Fernanda Valadez, Juan Jesús Varela, and Astrid Rondero pose in front of a 2024 Sundance Film Festival backdrop.

“Sujo” Paints a Lyrical Portrait of a Cartel Gunman’s Son

PARK CITY, UTAH – JANUARY 19: Fernanda Valadez, Juan Jesús Varela, and Astrid Rondero attend the 2024 Sundance Film Festival “Sujo” premiere at The Ray Theatre in Park City, Utah. (Photo by Donyale West/Shutterstock for Sundance)

By Annie Lyons

When he is only 4 years old, Sujo (Kevin Aguilar) loses his father to cartel violence. In the terrifying immediate aftermath, his aunt Nemesia (Yadira Pérez) desperately tracks him down and arranges for his survival in the Mexican countryside. It’s the first instance of many that we see how someone shapes the course of his life in the moving coming-of-age drama Sujo, by writer-directors Astrid Rondero and Fernanda Valadez.

Sujo’s premiere on January 19 at The Ray Theatre in Park City, Utah, marks the pair’s return to the Sundance Film Festival. Collaborators for 15 years, Rondero and Valadez last premiered Identifying Features (Sin Señas Particulares) at the 2020 Festival, where it won the World Cinema Dramatic Audience Award and Special Jury Award for Best Screenplay. Sujo is also the first time they’ve worked with each other as directors. Together, they prioritize invoking deep feelings, grounding the film in the emotional contours of Sujo’s experience.

“All we tried to do is to tell every stage of his life through the many characters that changed him and made him who he finally is in reality,” Rondero says during the post-premiere Q&A. “I think that we used all the possible tools that we had to try to lure you into his skin and to see the world through his eyes.”

Adding to her thoughts, Valadez says, “One of the questions that we asked ourselves early on was: How would it be possible in the context of Mexico, in the context of cartel violence, for young men to escape the cycle of violence?”

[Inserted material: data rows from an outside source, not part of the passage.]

-- ==== Sys2Proof/Machine/Search.lean ====
section
/-! DEFINITION. The search deadline (R31, R208, R260, R341, R365), and propose's error handling (R268, R271, R273). -/

namespace Sys2Proof.Machine

/-! ## The search deadline -/

/-- Candidates of an expand or sweep task of the committed epoch. -/
def taskCands (s : State) (img : Image) (t : Nat) : List Cand := match s.netCtx img none with
  | some c => (quotaIds c (taskIds img t)).filterMap (candidate s c (epochOf s.frame.k) false)
  | none => []

/-- Records of the first `n` candidates of a sweep task, whose sweep was complete at T_search (R208). -/
def cutRecords (s : State) (img : Image) (t n : Nat) : List Output := match s.netCtx img none with
  | some c => ((taskCands s img t).take n).map fun k =>
    .record (sweepCand (s.laneCtx img none k.traj) k (learnedCost c k.id) none).1
  | none => []

/-- The bound descriptor of a task of the committed epoch: tile, index and content. -/
def State.taskDesc (s : State) (id t : Nat) : Option (Nat × Nat × Desc) :=
  (s.jig.descs.find? fun p => p.2.state != 0 && p.2.kind == .stage id t && !p.2.speculative && p.2.epoch == epochOf s.frame.k).map
    fun p => (p.1 / 2048, p.1 % 2048, p.2)

/-- Every candidate that yields no released record is counted against its tile and sets SWEEP_CUT (R208, R341, R365). -/
def countCut (s : State) (tile n : Nat) : State :=
  if n = 0 then s else { s.tally (Reg.TILE_SWEEP_CUT.CUT (s.phys tile)) n with jig := { s.jig with sweepCut := true } }

/-- A task of a cut stage that is not complete at T_search (R365): one not dispatched completes with no output, one still
running with its outputs that were complete. -/
def cutTask (img : Image) (id : Nat) (s : State) (t : Nat) : State :=
  if s.isDone id t ∨ !s.runsTask img id t then s
  else
    let d := s.taskDesc id t
    let tile := match d with
      | some x => x.1
      | none => (s.taskTile img id t false).getD 0
    let n := match d with
      | some x => if x.2.2.state = 5 ∧ id = 4 then x.2.2.swept else 0
      | none => 0
    let outs := if id = 4 then cutRecords s img t n else []
    let s := match d with
      | some x => if x.2.2.state = 5 then s else showAgent (s.setDesc x.1 x.2.1 {}) x.1
      | none => s
    let s := match id with
      | 2 => if s.jig.abandoned ∨ s.jig.disabled then s else { s with jig := { s.jig with proposeCut := true } }
      | 3 => { s with jig := { s.jig with sweepCut := true } }
      | 4 => countCut s tile ((taskCands s img t).length - outs.length)
      | _ => countCut s tile 1
    finishTask s img id t tile outs

/-- Every task of a stage cut. -/
def cutStageTasks (img : Image) (s : State) (id : Nat) : State :=
  if img.hasStage id then (List.range (s.taskCount img id)).foldl (cutTask img id) s else s

/-! ## Propose -/

/-- Propose is abandoned for the epoch in progress (R273). -/
def abandonPropose (s : State) : State := { s with jig := { s.jig with abandoned := true } }

/-- DOWEL_MISMATCH (R268, Table 9-7) at a consumer on a tile: the re-read matches (CORRECTED), the recompute or restore
matches (CONTAINED), or propose is abandoned (CONTAINED), and disabled where a constant block has no readable source. -/
def execDowelMismatch (tile : Nat) (constant readable : Bool) (outcome : DowelEnd) (s : State) : Result :=
  if s.tiles ≤ tile then .fault .noSuchUnit
  else
    let p := s.phys tile
    let s := s.inc (Reg.TILE_DOWEL_MISS.MISS p)
    let err := fun (s : State) cls rep => detect s (mkError 0 p cls 3 rep)
    match outcome with
    | .reread => .next (err s 0 1)
    | .restored => .next (err s 1 2)
    | .failed =>
      let s := abandonPropose s
      .next (err (if constant && !readable then { s with jig := { s.jig with disabled := true } } else s) 1 2)

/-- CHECKSUM_MISS (R271, Table 9-8): a clean repeat is CORRECTED; a second miss makes the tile SUSPECT and the product is
replayed on a spare tile, CONTAINED; without a passing replay propose is abandoned. -/
def execChecksumMiss (tile : Nat) (repeatOk : Bool) (spare : Option Nat) (replayOk : Bool) (s : State) : Result :=
  if s.tiles ≤ tile then .fault .noSuchUnit
  else
    let p := s.phys tile
    let s := (s.inc (Reg.TILE_CHK_MISS.MISS p)).set (Reg.TILE_TENSOR_STATUS.MISS p) 1
    if repeatOk then .next (detect s (mkError 0 p 0 4 1))
    else
      let s := settleSuspects s (detectPermanent s (mkError 0 p 1 4 2))
      match spare with
      | some _ =>
        if replayOk then .next (s.set (Reg.TILE_TENSOR_STATUS.REPLAYING p) 1)
        else .next (abandonPropose s)
      | none => .next (abandonPropose s)

end Sys2Proof.Machine
end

Screening as part of the World Cinema Dramatic Competition, the poetic film has two distinct halves, showing first how 4-year-old Sujo adjusts to life with the mystical Nemesia in her remote mountain home. The film then moves years ahead to follow a teenage Sujo (portrayed by a magnificent Juan Jesús Varela) at a crucial crossroads. Throughout, we see how the people surrounding Sujo help develop his morals, with a particular emphasis on women: Nemesia, his two best friends’ mother, and a professor. 

One of those aforementioned tools is the film’s use of static shots and minimal cuts. “We just wanted you to see what is happening and feel what is happening,” Rondero explains. “Sometimes when you move the camera too much, you’re trying to point things out, which I think we didn’t want to do here. We wanted at the end for you to feel like we’re making a portrait of this character.”

Though horrifically violent acts inform Sujo’s life, the filmmakers also choose to imply the violence rather than spotlight it. When asked about that decision, Rondero notes that it’s a question that she and Valadez have asked themselves a lot when shooting violence in Mexico. “I think that’s a secret that the victim and the perpetrator have, and we shouldn’t be there sometimes, so we can get out the most human part of both stories. I think that’s why we decided not to see it but just to feel it.” 

“I think that’s what we are experiencing in Mexico,” she adds. “All of us, we can feel that violence even though we’re not in [on] that secret.”